I'm aware that this might very well not be XLA related... But given the knowledge I've seen around here, I'd still like to ask :)
|============================================================| 100% (3438.35 MB)
20:42:13.460 [warning] Allocator (GPU_0_bfc) ran out of memory trying to allocate 6.25MiB (rounded to 6553600)requested by op
20:42:13.463 [info] BFCAllocator dump for GPU_0_bfc
20:42:13.463 [info] Bin (256): Total Chunks: 1, Chunks in use: 1. 256B allocated for chunks. 256B in use in bin. 16B client-requested in use in bin.
20:42:13.463 [info] Bin (512): Total Chunks: 0, Chunks in use: 0. 0B allocated for chunks. 0B in use in bin. 0B client-requested in use in bin.
20:42:13.463 [info] Bin (1024): Total Chunks: 59, Chunks in use: 59. 73.8KiB allocated for chunks. 73.8KiB in use in bin. 73.8KiB client-requested in use in bin.

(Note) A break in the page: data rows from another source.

/-- The vector slot (02 R35, R46, R47): where each operation's result goes, if its predicate enables a lane that it would write (R35). The lanes themselves are the subject of IntegerLanes and
BitwiseLanes. -/
def Obligations.VectorResults : Prop :=
  ∀ (c : Instr) (op : VOp) (il : IsletId) (a : VArgs) (r : Rest) (s0 : State) (ty : EType), VectorRow c op il a r →
    EType.ofCode a.etype.toNat = some ty → Fetches s0 il.val →
    let s := fetched s0 il.val
    Ready s il.val (bundleV op a r) →
    let x := s.islet il.val
    let y := (issued s il.val (bundleV op a r)).islet il.val
    let src := x.vsrc ⟨some op, a⟩
    let on := vEnabled op ty a.imm.toNat (x.predReg a.pred) = true
    exec c s0 = .next (goesOn s il.val (bundleV op a r)) ∧
    (on → laneOp op = true → y.vr a.vd.toNat = (vexec op ty a.sat a.imm.toNat src).1) ∧
    (on → op = .vcmpeq ∨ op = .vcmplt ∨ op = .vcmple → y.pr (a.vd.toNat % 8) = if a.vd.toNat % 8 = 0 then BitVec.allOnes 64 else vcmp op ty src) ∧
    (op = .vext → a.imm.toNat % 64 < laneCount ty → laneOn (x.predReg a.pred) ty.laneWidth (a.imm.toNat % 64) = true →
      y.gr a.vd.toNat = if a.vd.toNat = 0 then 0
        else BitVec.ofInt 64 (sext ty.laneWidth (elem ty.laneWidth (a.imm.toNat % 64) (x.vr a.va.toNat)))) ∧
    (on → op = .vmft → ∀ l < 16, elem 32 l (y.vr a.vd.toNat) = if laneOn (x.predReg a.pred) 32 l = true
      then nthD 0 (x.tr (a.va.toNat % 8)) (16 * (a.imm.toNat % 4) + l) % 2 ^ 32 else elem 32 l (x.vr a.vd.toNat)) ∧
    (on → op = .vmtt → ∀ e < 64, nthD 0 (y.tr (a.vd.toNat % 8)) e = if e / 16 = a.imm.toNat % 4 ∧ laneOn (x.predReg a.pred) 32 (e % 16) = true
      then elem 32 (e % 16) (x.vr a.va.toNat) else nthD 0 (x.tr (a.vd.toNat % 8)) e) ∧
    (¬ on → ∀ n < 32, keyV n ∉ (bundleV op a r).dests (x.active (bundleV op a r)) → y.vr n = x.vr n)

/-- Integer lanes (02 R35, R47; 03 R78): the exact integer result of the lanes, wrapped or saturated; disabled lanes keep vd. -/
def Obligations.IntegerLanes : Prop :=
  ∀ (ty : EType) (sat : Bool) (imm : Nat) (src : VSrc) (l : Nat), ty.isInt = true → l < laneCount ty → imm < 2 ^ 24 →
    let w := ty.laneWidth
    let u := sext w (elem w l src.a)
    let v := sext w (elem w l src.b)
    let on := laneOn src.pred w l
    let z := fun (op : VOp) => sext w (elem w l (vexec op ty sat imm src).1)
    (on = false → ∀ op, op = .vadd ∨ op = .vsub ∨ op = .vmul ∨ op = .vmin ∨ op = .vmax ∨ op = .vabs ∨ op = .vaddi ∨ op = .vmovi ∨ op = .vshla →
      elem w l (vexec op ty sat imm src).1 = elem w l src.old) ∧
    (on = true → z .vadd = fit w sat (u + v) ∧ z .vsub = fit w sat (u - v) ∧ z .vmul = fit w sat (u * v) ∧ z .vmin = min u v ∧ z .vmax = max u v ∧
      z .vabs = fit w sat u.natAbs ∧ z .vaddi = fit w sat (u + sext 24 imm) ∧ z .vmovi = fit w sat (sext 24 imm) ∧
      z .vshl = fit w sat (u * 2 ^ (elem w l src.b % w)) ∧ z .vshla = fit w sat (u * 2 ^ (imm % 64) + v) ∧
      z .vsra = u / 2 ^ (elem w l src.b % w))

/-- Raw lanes (02 R47): bitwise operations, logical shifts, lane numbers, broadcast, insertion, selection, permutation. -/
def Obligations.BitwiseLanes : Prop :=
  ∀ (ty : EType) (sat : Bool) (imm : Nat) (src : VSrc) (l : Nat), l < laneCount ty → laneOn src.pred ty.laneWidth l = true →
    let w := ty.laneWidth
    let u := elem w l src.a
    let v := elem w l src.b
    let z := fun (op : VOp) => elem w l (vexec op ty sat imm src).1
    z .vand = u &&& v ∧ z .vor = u ||| v ∧ z .vxor = u ^^^ v ∧ z .vshr = u / 2 ^ (v % w) ∧ z .vshri = u / 2 ^ (imm % 64) ∧
    z .vlane = l ∧ z .vbcst = src.g.toNat % 2 ^ w ∧ z .vins = (if l = imm % 64 then src.g.toNat % 2 ^ w else elem w l src.old) ∧
    z .vsel = (if laneOn src.sel w l = true then u else v) ∧ z .vperm = elem w (v % laneCount ty) src.a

20:42:13.463 [info] Bin (2048): Total Chunks: 176, Chunks in use: 176. 500.0KiB allocated for chunks. 500.0KiB in use in bin. 500.0KiB client-requested in use in bin.

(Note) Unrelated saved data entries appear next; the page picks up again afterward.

-- ==== Sys2Proof/Laws/Frame.lean ====
section
/-! SUPPORT. Link frames (spec 13 R375): a frame as it is sent is 264 bytes long and carries the CRC of what comes before it. -/
namespace Sys2Proof.Machine

theorem crcBits_lt (n c : Nat) (h : c < 2 ^ 32) : crcBits n c < 2 ^ 32 := by
  induction n generalizing c with
  | zero => exact h
  | succ n ih =>
    have h2 : c / 2 < 2 ^ 32 := by omega
    unfold crcBits
    split
    · exact ih _ (Nat.xor_lt_two_pow h2 (by decide))
    · exact ih _ h2

theorem crcFold_lt (b : List Byte) (c : Nat) (h : c < 2 ^ 32) : b.foldl (fun c x => crcBits 8 (c ^^^ x.toNat)) c < 2 ^ 32 := by
  induction b generalizing c with
  | nil => exact h
  | cons x r ih => exact ih _ (crcBits_lt _ _ (Nat.xor_lt_two_pow h (by have := x.isLt; omega)))

theorem crc32c_lt (b : List Byte) : crc32c b < 2 ^ 32 := Nat.xor_lt_two_pow (crcFold_lt b _ (by decide)) (by decide)

@[simp] theorem leBytes_length (n v : Nat) : (leBytes n v).length = n := by
  induction n generalizing v with
  | zero => rfl
  | succ n ih => simp [leBytes, ih]

theorem ofLe_leBytes (n v : Nat) : ofLe (leBytes n v) = v % 2 ^ (8 * n) := by
  induction n generalizing v with
  | zero => simp [leBytes, ofLe, Nat.mod_one]
  | succ n ih =>
    simp only [leBytes, ofLe, ih, BitVec.toNat_ofNat]
    rw [show 8 * (n + 1) = 8 + 8 * n by omega, Nat.pow_add]
    exact (Nat.mod_mul (x := v) (a := 2 ^ 8) (b := 2 ^ (8 * n))).symm

/-- The bytes of any frame: 264 of them, the last four the CRC-32C of the first 260. -/
theorem frame_bytes_whole (f : LFrame) : f.bytes.length = 264 ∧ leAt f.bytes 260 4 = crc32c (f.bytes.take 260) := by
  let h := leBytes 2 (f.fseq % 4096 + f.typ * 4096) ++ leBytes 2 (f.ack % 4096 + (f.vc % 4) * 4096 + b2n f.last * 2 ^ 14) ++
    (f.data ++ List.replicate 256 0).take 256
  have hl : h.length = 260 := by
    simp only [h, List.length_append, List.length_take, List.length_replicate, leBytes_length]; omega
  have hb : f.bytes = h ++ leBytes 4 (crc32c h) := rfl
  refine ⟨by rw [hb, List.length_append, hl, leBytes_length], ?_⟩
  have ht : f.bytes.take 260 = h := by rw [hb, ← hl]; exact List.take_left ..
  have hd : f.bytes.drop 260 = leBytes 4 (crc32c h) := by rw [hb, ← hl]; exact List.drop_left ..
  rw [ht, leAt, hd, List.take_of_length_le (by simp), ofLe_leBytes, Nat.mod_eq_of_lt (crc32c_lt h)]

end Sys2Proof.Machine
end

** (RuntimeError) Out of memory while trying to allocate 6553600 bytes.
(exla 0.6.4) lib/exla/device_buffer.ex:55: EXLA.DeviceBuffer.unwrap!/1
(exla 0.6.4) lib/exla/device_buffer.ex:22: EXLA.DeviceBuffer.place_on_device/4
(exla 0.6.4) lib/exla/backend.ex:46: EXLA.Backend.from_binary/3
(bumblebee 0.4.2) lib/bumblebee/conversion/pytorch/loader.ex:79: Bumblebee.Conversion.PyTorch.Loader.object_resolver/1
(unpickler 0.1.0) lib/unpickler.ex:828: Unpickler.resolve_object/2
(unpickler 0.1.0) lib/unpickler.ex:818: anonymous fn/2 in Unpickler.finalize_stack_items/2
(elixir 1.15.7) lib/map.ex:957: Map.get_and_update/3
#cell:htvvgf7xqnlxekxj:6: (file)
20:42:13.770 [info] Total bytes in pool: 5566404864 memory_limit_: 5566405017 available bytes: 153 curr_region_allocation_bytes_: 11132810240
20:42:13.770 [info] Stats:
Limit: 5566405017
InUse: 5486330368
MaxInUse: 5486330368
NumAllocs: 991
MaxAllocSize: 151781376
Reserved: 0
PeakReserved: 0
LargestFreeBlock: 0
An interesting bit here...
If I play a bit in particular with defn_options: [compiler: EXLA, lazy_transfers: :always]

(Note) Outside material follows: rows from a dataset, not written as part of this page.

-- ==== Sys2Proof/Laws/KeepsReef.lean ====
section
/-! SUPPORT. What the definitions of Machine/Reef.lean keep: the queue, the canonical form of the tables, what has left the device, the free
values taken, the OTP (`Keeps`). -/
namespace Sys2Proof.Machine

theorem keeps_trimBuf {org s : State} (hz : Keeps org s) : Keeps org (State.trimBuf s) := by
  unfold State.trimBuf
  try dsimp only
  repeat' first
    | with_reducible assumption | intro _ | with_reducible apply Keeps.ite | with_reducible apply Keeps.foldl | with_reducible apply Keeps.iteFst
    | with_reducible apply Keeps.iteSnd | split | simp only [Keeps.upd]

theorem keeps_reefRegs {org s : State} (hz : Keeps org s) : Keeps org (State.reefRegs s) := by
  unfold State.reefRegs
  try dsimp only
  repeat' first
    | with_reducible assumption | intro _ | with_reducible apply keeps_setFld | with_reducible apply keeps_setReg | with_reducible apply Keeps.ite
    | with_reducible apply Keeps.foldl | with_reducible apply Keeps.iteFst | with_reducible apply Keeps.iteSnd | split | simp only [Keeps.upd]

theorem keeps_entryTable {org s : State} (hz : Keeps org s) : Keeps org (State.entryTable s) := by
  unfold State.entryTable
  try dsimp only
  repeat' first
    | with_reducible assumption | intro _ | with_reducible apply keeps_store | with_reducible apply Keeps.ite | with_reducible apply Keeps.foldl
    | split | simp only [Keeps.upd]

theorem keeps_reefVisible {org s : State} (hz : Keeps org s) (xs0 : Nat) : Keeps org (State.reefVisible s xs0) := by
  induction xs0 generalizing s with
  | zero =>
    unfold State.reefVisible
    try dsimp only
    repeat' first
      | with_reducible assumption | intro _ | with_reducible apply keeps_setReg64 | with_reducible apply keeps_entryTable
      | with_reducible apply Keeps.ite | with_reducible apply Keeps.foldl | with_reducible refine Keeps.ofSnd (by assumption) ?_
      | with_reducible refine Keeps.ofFst (by assumption) ?_ | split | simp only [Keeps.upd]
  | succ n ih =>
    unfold State.reefVisible
    try dsimp only
    repeat' first
      | with_reducible assumption | intro _ | with_reducible apply ih | with_reducible apply keeps_setReg64 | with_reducible apply keeps_entryTable
      | with_reducible apply Keeps.ite | with_reducible apply Keeps.foldl | with_reducible refine Keeps.ofSnd (by assumption) ?_
      | with_reducible refine Keeps.ofFst (by assumption) ?_ | split | simp only [Keeps.upd]

theorem keeps_reefSync {org s : State} (hz : Keeps org s) : Keeps org (State.reefSync s) := by
  unfold State.reefSync
  try dsimp only
  repeat' first
    | with_reducible assumption | intro _ | with_reducible apply keeps_reefVisible | with_reducible apply keeps_trimBuf
    | with_reducible apply keeps_reefRegs | with_reducible apply Keeps.ite | with_reducible apply Keeps.foldl | split | simp only [Keeps.upd]

theorem keeps_submitIndex {org s : State} (hz : Keeps org s) (ix : Index) (pr : BitVec 2) (l : Nat) : Keeps org (State.submitIndex s ix pr l) := by
  unfold State.submitIndex
  try dsimp only
  repeat' first
    | with_reducible assumption | intro _ | with_reducible apply keeps_submitRec | with_reducible apply keeps_acceptPage
    | with_reducible apply Keeps.ite | with_reducible apply Keeps.foldl | with_reducible apply Keeps.iteFst | with_reducible apply Keeps.iteSnd
    | split | simp only [Keeps.upd]

theorem keeps_applyUpdate {org s : State} (hz : Keeps org s) (ix : Index) (pr : BitVec 2) : Keeps org (State.applyUpdate s ix pr) := by
  unfold State.applyUpdate
  try dsimp only
  repeat' first
    | with_reducible assumption | intro _ | with_reducible apply keeps_submitIndex | with_reducible apply keeps_reefSync
    | with_reducible apply Keeps.ite | with_reducible apply Keeps.foldl | split | simp only [Keeps.upd]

, my computer runs out of RAM upfront. But we're talking nearly 16GB of RAM + 50GB of swap.
@cheshire ok so I rebooted, and tried again. It behaves the same on the host (Fedora) as it does in a cuda-enabled docker image.
I will put a screenshot here because that's from the Livebook and I can't copy-paste... What's really weird is the upfront allocation of this particular size:
Do you think the drivers on the host are misbehaving?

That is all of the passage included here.